PROBLEM DESCRIPTION
Below this line is the material. Write out only its lines from the one containing "s = es.foldl" through the one containing "(s.ctl.irqFlag = true → s.ctl.irqDelay = false → beginCycle", both kept, exactly.

RECORDS

/-! ### The instruction cycle -/

/-- With no interrupt due, and nothing deferred or scheduled, a step fetches the word at the PC, moves the PC past it and
executes the instruction its bytes decode to; a stepped machine then halts; a fetch that aborts takes its trap and ends
the cycle (R630 to R636, R642).
No interrupt is due when none is flagged, or at the first boundary after the priority was lowered, which only ends the
delay: exactly one more instruction runs (R630).
In the state the word is read in, the trace trap is requested exactly where PSW.T is set, and, unless an abort is frozen,
MMR1 is 0 and MMR2 the PC; nothing else has changed (R632, R633).
The state is the one after the events of the boundary, of which BoundaryEvents speaks: the state itself where nothing is
scheduled (R646). -/
def Obligations.StepRunsDecoded : Prop :=
  ∀ before s : State, s = before.takeInputs → (s.ctl.irqFlag = false ∨ s.ctl.irqDelay = true) → s.ctl.pending = {} →
    let f := { s with
      mmu := if s.mmu.mmr0.extractLsb' 13 3 = 0 then { s.mmu with mmr1 := 0, mmr2 := s.pc } else s.mmu
      ctl := { s.ctl with
        irqDelay := if s.ctl.irqFlag then false else s.ctl.irqDelay
        pending := { trace := s.psw.getLsbD 4 } } }
    (before.inputs = [] → s = before) ∧
    (∀ ir s1 i rest, memRead (inI s.pc) .word f = .ok ir s1 →
      decode (bytesOfWord ir ++ rest) = .ok (i, rest) →
      (s.ctl.runState = .run → step before = exec i (s1.setPc (s.pc + 2))) ∧
      (s.ctl.runState = .step →
        ∀ t, exec i (s1.setPc (s.pc + 2)) = .next t → step before = .next (t.setRunState .halt))) ∧
    (∀ v s1, memRead (inI s.pc) .word f = .error v s1 →
      (s.ctl.runState = .run → step before = .next (trapSeq v s1)) ∧
      (s.ctl.runState = .step → step before = .next ((trapSeq v s1).setRunState .halt)))

/-- At a boundary, an interrupt check grants exactly when some request stands above the processor's priority; PIRQ wins
over devices of its level and is not consumed, and a device's request is consumed by its grant; a waiting machine then
runs (R621, R622).
The check is made only where `irqFlag` is set, and not while `irqDelay` is: such a boundary ends the delay and nothing
else, so a lowered priority delays a grant by exactly one instruction (R630); a waiting machine checks whatever the delay
(R643).
Then one deferred trap is taken, in the order MMU trap, yellow zone, FPP exception, trace, and taking any first trap
clears the others (R602, R631).
Then the trace trap is requested exactly where PSW.T is set, MMR1 and MMR2 are loaded unless an abort is frozen, the word
at the PC is read and the PC moves past it; a fetch that aborts takes its trap (R632, R633, R635), and else the
instruction the word decodes to is executed (R634), after which a stepped machine halts (R642).
Before all that the events scheduled for the boundary happen, in their order (R646): RUN and STEP requests act on a
halted machine, HALT on any (R640), a RESET request does what the RESET instruction does in kernel mode (R702), boot
loads the image and starts it in kernel mode (R706), the hard reset is power-up but for memory and the accumulators
(R701), a device raises or withdraws its request (R620, R67); a machine that is then halted does nothing more (R645), and
one in the RESET state runs at once (R644).
The model's choices in this are that a step of a waiting or a halted machine is the events of one boundary, and that the
RESET state lasts no time (log entry 7), the schedule of events (log entry 4), and that a device which is reset holds no
request any more (log entry 5). -/
def Obligations.BoundaryEvents : Prop :=
  (∀ before s : State, s = before.takeInputs →
    (before.inputs = [] → s = before) ∧
    (∀ es rest, before.inputs = es :: rest →
      s = es.foldl (fun u e => u.applyInput e) { before with inputs := rest }) ∧
    (∀ stepping : Bool, s.ctl.runState = (if stepping then .step else .run) →
      (s.ctl.irqFlag = false → beginCycle before = afterBoundary stepping s) ∧
      (s.ctl.irqFlag = true → s.ctl.irqDelay = true →
        beginCycle before = afterBoundary stepping (s.setIrqDelay false)) ∧
      (s.ctl.irqFlag = true → s.ctl.irqDelay = false → beginCycle before = afterBoundary stepping s.interruptCheck.2)) ∧
    (s.ctl.runState = .wait →
      (s.ctl.irqFlag = false → step before = .next s) ∧
      (s.ctl.irqFlag = true →
        let g := (s.setIrqDelay false).interruptCheck
        (g.1 = false → step before = .next ((s.setIrqDelay false).setIrqFlag false)) ∧
        (g.1 = true → beginCycle before = afterBoundary false g.2))) ∧
    (s.ctl.runState = .halt → step before = .next s) ∧
    (s.ctl.runState = .reset →
      (s.ctl.irqFlag = false → beginCycle before = afterBoundary false (s.setRunState .run)) ∧
      (s.ctl.irqFlag = true → s.ctl.irqDelay = true →
        beginCycle before = afterBoundary false ((s.setRunState .run).setIrqDelay false)) ∧
      (s.ctl.irqFlag = true → s.ctl.irqDelay = false →
        beginCycle before = afterBoundary false (s.setRunState .run).interruptCheck.2))) ∧
  (∀ s : State,
    let still := s.ctl.runState = .halt
    let quiet := s.devices.map fun d => { d with request := none }
    (still → s.applyInput .run = { s with ctl := { s.ctl with runState := .run } } ∧
      s.applyInput .step = { s with ctl := { s.ctl with runState := .step } }) ∧
    (¬ still → s.applyInput .run = s ∧ s.applyInput .step = s) ∧
    s.applyInput .halt = { s with ctl := { s.ctl with runState := .halt } } ∧
    s.applyInput .reset = { s with
      devices := quiet
      mmu := { s.mmu with
        mmr0 := 0, mmr3 := 0, lastPage := 0
        par := if s.params.resetClearsPageTables then Vector.replicate 64 0 else s.mmu.par
        pdr := if s.params.resetClearsPageTables then Vector.replicate 64 0 else s.mmu.pdr }
      ctl := { s.ctl with
        pirq := 0, slr := 0, cpuErr := 0
        runState := if still ∨ s.ctl.runState = .step then .halt else .reset } } ∧
    (s.params.boot = none → s.applyInput .boot = s) ∧
    (∀ b, s.params.boot = some b → Memory.wf s.mem = true →
      ∃ m, s.applyInput .boot = { s with
          mem := m, psw := 0, pc := b.base, spm := s.spm.set 0 b.base, devices := quiet
          ctl := { s.ctl with
            pirq := 0, trapPsw := none, pending := {}, irqFlag := false, irqDelay := false, runState := .run } } ∧
        (∀ k w, b.image[k]? = some w → Memory.readWord m (b.base.toNat + 2 * k) = w) ∧
        ∀ a, a < b.base.toNat ∨ b.base.toNat + 2 * b.image.length ≤ a → Memory.read m a = Memory.read s.mem a) ∧
    s.applyInput .hardReset = { State.reset with
      mem := s.mem, params := s.params, devices := quiet, inputs := s.inputs, draws := s.draws
      fpp := { State.reset.fpp with ac := s.fpp.ac }
      ctl := { State.reset.ctl with swr := s.ctl.swr } } ∧
    (∀ v, s.applyInput (.switches v) = { s with ctl := { s.ctl with swr := v } }) ∧
    (∀ k level vector,
      (s.devices.length ≤ k → s.applyInput (.raise k level vector) = s ∧ s.applyInput (.drop k) = s) ∧
      ∀ pre d post, s.devices = pre ++ d :: post → pre.length = k →
        s.applyInput (.raise k level vector) = { s with
          devices := pre ++ { d with request := some ⟨level, vector⟩ } :: post
          ctl := { s.ctl with irqFlag := true } } ∧
        s.applyInput (.drop k) = { s with devices := pre ++ { d with request := none } :: post })) ∧
  ∀ s : State,
    let awake := fun (u : State) => if u.ctl.runState = .wait then u.setRunState .run else u
    ((s.interruptCheck).1 = true ↔
      pswPri s.psw < pirLevelField s.ctl.pirq ∨
        ∃ d ∈ s.devices, ∃ r, d.request = some r ∧ pswPri s.psw < r.level.toNat) ∧
    ((s.interruptCheck).1 = false → (s.interruptCheck).2 = s.setIrqFlag false) ∧
    (pswPri s.psw < pirLevelField s.ctl.pirq →
      (∀ d ∈ s.devices, ∀ r, d.request = some r → r.level.toNat ≤ pirLevelField s.ctl.pirq) →
      (s.interruptCheck).2 = trapSeq 0o240 ((awake s).setIrqFlag true)) ∧
    (∀ pre d post r, s.devices = pre ++ d :: post → d.request = some r →
      pswPri s.psw < r.level.toNat → pirLevelField s.ctl.pirq < r.level.toNat →
      (∀ e ∈ pre, ∀ q, e.request = some q → q.level.toNat < r.level.toNat) →
      (∀ e ∈ post, ∀ q, e.request = some q → q.level.toNat ≤ r.level.toNat) →
      (s.interruptCheck).2 =
        trapSeq r.vector ((awake (s.setDevices (pre ++ { d with request := none } :: post))).setIrqFlag true)) ∧
    (∀ stepping, s.ctl.runState ≠ .halt → s.deferredTrap.ctl.runState ≠ .halt →
      afterBoundary stepping s = fetchInstr stepping s.deferredTrap) ∧
    (∀ stepping : Bool,
      let f := { s with
        mmu := if s.mmu.mmr0.extractLsb' 13 3 = 0 then { s.mmu with mmr1 := 0, mmr2 := s.pc } else s.mmu
        ctl := { s.ctl with pending := { s.ctl.pending with trace := s.psw.getLsbD 4 } } }
      let ended := fun (u : State) => if stepping then u.setRunState .halt else u
      (∀ ir t, memRead (inI s.pc) .word f = .ok ir t →
        fetchInstr stepping s = .execute (decodeWord ir) stepping (t.setPc (s.pc + 2))) ∧
      (∀ v t, memRead (inI s.pc) .word f = .error v t → fetchInstr stepping s = .done (ended (trapSeq v t))) ∧
      ∀ i t u, beginCycle s = .execute i stepping t → exec i t = .next u → step s = .next (ended u)) ∧
    (∀ t, beginCycle s = .done t → step s = .next t) ∧
    s.deferredTrap =
      (if s.ctl.pending.mmu then trapSeq 0o250 s else if s.ctl.pending.yellow then trapSeq 0o4 s
        else if s.ctl.pending.fpp then trapSeq 0o244 s else if s.ctl.pending.trace then trapSeq 0o14 s else s) ∧
    (s.ctl.trapPsw = none → ∀ v, (trapEnter v s).2.2.ctl.pending = {})

/-! ### Reset and invariants -/

/-- The machine after power-up (R75, R700). -/
def Obligations.ResetState : Prop :=
  (∀ rs i, State.reset.readGen rs i = 0) ∧ (∀ m, State.reset.readSpm m = 0) ∧ State.reset.pc = 0 ∧
  State.reset.psw = 0 ∧ State.reset.cm = .kernel ∧ State.reset.pm = .kernel ∧
  (∀ e : Fin 64, State.reset.mmu.par[e] = 0 ∧ State.reset.mmu.pdr[e] = 0) ∧
  State.reset.mmu.mmr0 = 0 ∧ State.reset.mmu.mmr1 = 0 ∧ State.reset.mmu.mmr2 = 0 ∧ State.reset.mmu.mmr3 = 0 ∧
  (∀ k : Fin 32, State.reset.mmu.ubmap[k] = 0) ∧ State.reset.mmu.lastPage = 0 ∧
  State.reset.ctl.slr = 0 ∧ State.reset.ctl.pirq = 0 ∧ State.reset.ctl.cpuErr = 0 ∧ State.reset.ctl.disp = 0 ∧
  State.reset.ctl.trapPsw = none ∧ State.reset.ctl.pending = {} ∧
  State.reset.ctl.irqFlag = false ∧ State.reset.ctl.irqDelay = false ∧ State.reset.ctl.runState = .halt ∧
  State.reset.fpp.fps = 0 ∧ State.reset.fpp.fec = 0 ∧ State.reset.fpp.fea = 0 ∧
  (∀ k : Fin 6, State.reset.fpp.ac[k] = {}) ∧ (∀ a, Memory.read State.reset.mem a = 0)

/-- The machine after power-up meets every invariant stated below. -/
def Obligations.ResetSound : Prop :=
  State.reset.params.wf = true ∧ devicesWf State.reset.devices = true ∧ State.reset.memSound ∧
    State.reset.reservedClear = true ∧ State.reset.pirqCoherent = true ∧ State.reset.pdrReserved = true ∧
    State.reset.ubmapEven = true ∧ State.reset.illegalPagesZero ∧ State.reset.idle ∧ State.reset.irqCovered

/-- Every step keeps memory in its canonical form and inside main memory, never changes the parameters or the range of a
registered device, and so keeps the constraints on the devices (R8, R70). -/
def Obligations.StepKeepsMemory : Prop :=
  ∀ s t, s.params.wf = true → s.memSound → step s = .next t →
    t.params = s.params ∧ t.memSound ∧ t.devices.map Device.range = s.devices.map Device.range ∧
      (devicesWf s.devices = true → devicesWf t.devices = true)

/-- Every step keeps the bits that read 0 at 0 and the level fields of PIRQ computed (R26, R42, R43, R46, R47, R50, R51,
R52, R402). -/
def Obligations.StepKeepsReserved : Prop :=
  ∀ s t, s.reservedClear = true → s.pirqCoherent = true → s.pdrReserved = true → s.ubmapEven = true →
    step s = .next t →
    t.reservedClear = true ∧ t.pirqCoherent = true ∧ t.pdrReserved = true ∧ t.ubmapEven = true

/-- No step changes the page registers of mode 2 from 0 (R40). -/
def Obligations.StepKeepsIllegalPages : Prop :=
  ∀ s t, s.illegalPagesZero → step s = .next t → t.illegalPagesZero

/-- Every step keeps the invariant of R624, which the spec marks as derived: with `irqFlag` false no request stands above
the processor's priority. -/
def Obligations.StepKeepsIrqCover : Prop :=
  ∀ s t, s.irqCovered → step s = .next t → t.irqCovered

/-- No trap sequence is in progress between two steps (R65, R608). -/
def Obligations.StepLeavesIdle : Prop :=
  ∀ s t, s.idle → step s = .next t → t.idle

/-- No instruction outside the coprocessor's changes a register of the coprocessor, trapped or not (R400, R405). -/
def Obligations.FppUntouched : Prop :=
  ∀ i s t, isFppInstr i = false → exec i s = .next t → t.fpp = s.fpp

/-! ### Operands, stack and translation -/

/-- Mode 0 reads and writes the register itself; a byte operation uses and changes only bits 7:0 (R185).
A floating operand is an accumulator, of which single precision uses and changes two words (R401, R471, R472); registers 6
and 7 name none (R474).
A long integer operand is the register as its high half, with a low half of 0 (R473). -/
def Obligations.OperandsDirect : Prop :=
  (∀ r s,
    readOp ⟨.direct, r⟩ .word s = .ok (s.readReg r) s ∧
    readOp ⟨.direct, r⟩ .byte s = .ok ((lowByte (s.readReg r)).setWidth 16) s ∧
    (∀ v, writeOp ⟨.direct, r⟩ .word v s = .ok false (s.writeReg r v)) ∧
    (∀ v, writeOp ⟨.direct, r⟩ .byte v s =
      .ok false (s.writeReg r ((s.readReg r).extractLsb' 8 8 ++ lowByte v))) ∧
    (∀ f, modifyOp ⟨.direct, r⟩ .word f s = .ok (s.readReg r, false) (s.writeReg r (f (s.readReg r)))) ∧
    (∀ f, modifyOp ⟨.direct, r⟩ .byte (onByte f) s =
      .ok ((lowByte (s.readReg r)).setWidth 16, false)
        (s.writeReg r ((s.readReg r).extractLsb' 8 8 ++ f (lowByte (s.readReg r))))) ∧
    (∀ v, (s.writeReg r v).readReg r = v) ∧ (∀ v, RegFrame s (s.writeReg r v) (· = r))) ∧
  (∀ (i : Fin 6) (s : State) (v : Accum) acc,
    let a := s.fpp.ac[i]
    (∀ p, resolveF ⟨.direct, .gen i⟩ p acc s = .ok (some (.ac i)) s ∧
      resolveF ⟨.direct, .sp⟩ p acc s = .ok none s ∧ resolveF ⟨.direct, .pc⟩ p acc s = .ok none s) ∧
    readF (.ac i) .single acc s = .ok ⟨a.w0, a.w1, 0, 0⟩ s ∧ readF (.ac i) .double acc s = .ok a s ∧
    writeF (.ac i) .single v s =
      .ok () (s.setFpp { s.fpp with ac := s.fpp.ac.set i ⟨v.w0, v.w1, a.w2, a.w3⟩ }) ∧
    writeF (.ac i) .double v s = .ok () (s.setFpp { s.fpp with ac := s.fpp.ac.set i v })) ∧
  (∀ r s (v : Int),
    readInteger ⟨.direct, r⟩ false s = .ok (s.readReg r).toInt s ∧
    readInteger ⟨.direct, r⟩ true s = .ok (2 ^ 16 * (s.readReg r).toInt) s ∧
    writeInteger ⟨.direct, r⟩ false v s = .ok false (s.writeReg r (BitVec.ofInt 16 v)) ∧
    writeInteger ⟨.direct, r⟩ true v s = .ok false (s.writeReg r (BitVec.ofInt 16 (v / 2 ^ 16))))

RESPONSE TO THE TASK
      s = es.foldl (fun u e => u.applyInput e) { before with inputs := rest }) ∧
    (∀ stepping : Bool, s.ctl.runState = (if stepping then .step else .run) →
      (s.ctl.irqFlag = false → beginCycle before = afterBoundary stepping s) ∧
      (s.ctl.irqFlag = true → s.ctl.irqDelay = true →
        beginCycle before = afterBoundary stepping (s.setIrqDelay false)) ∧
      (s.ctl.irqFlag = true → s.ctl.irqDelay = false → beginCycle before = afterBoundary stepping s.interruptCheck.2)) ∧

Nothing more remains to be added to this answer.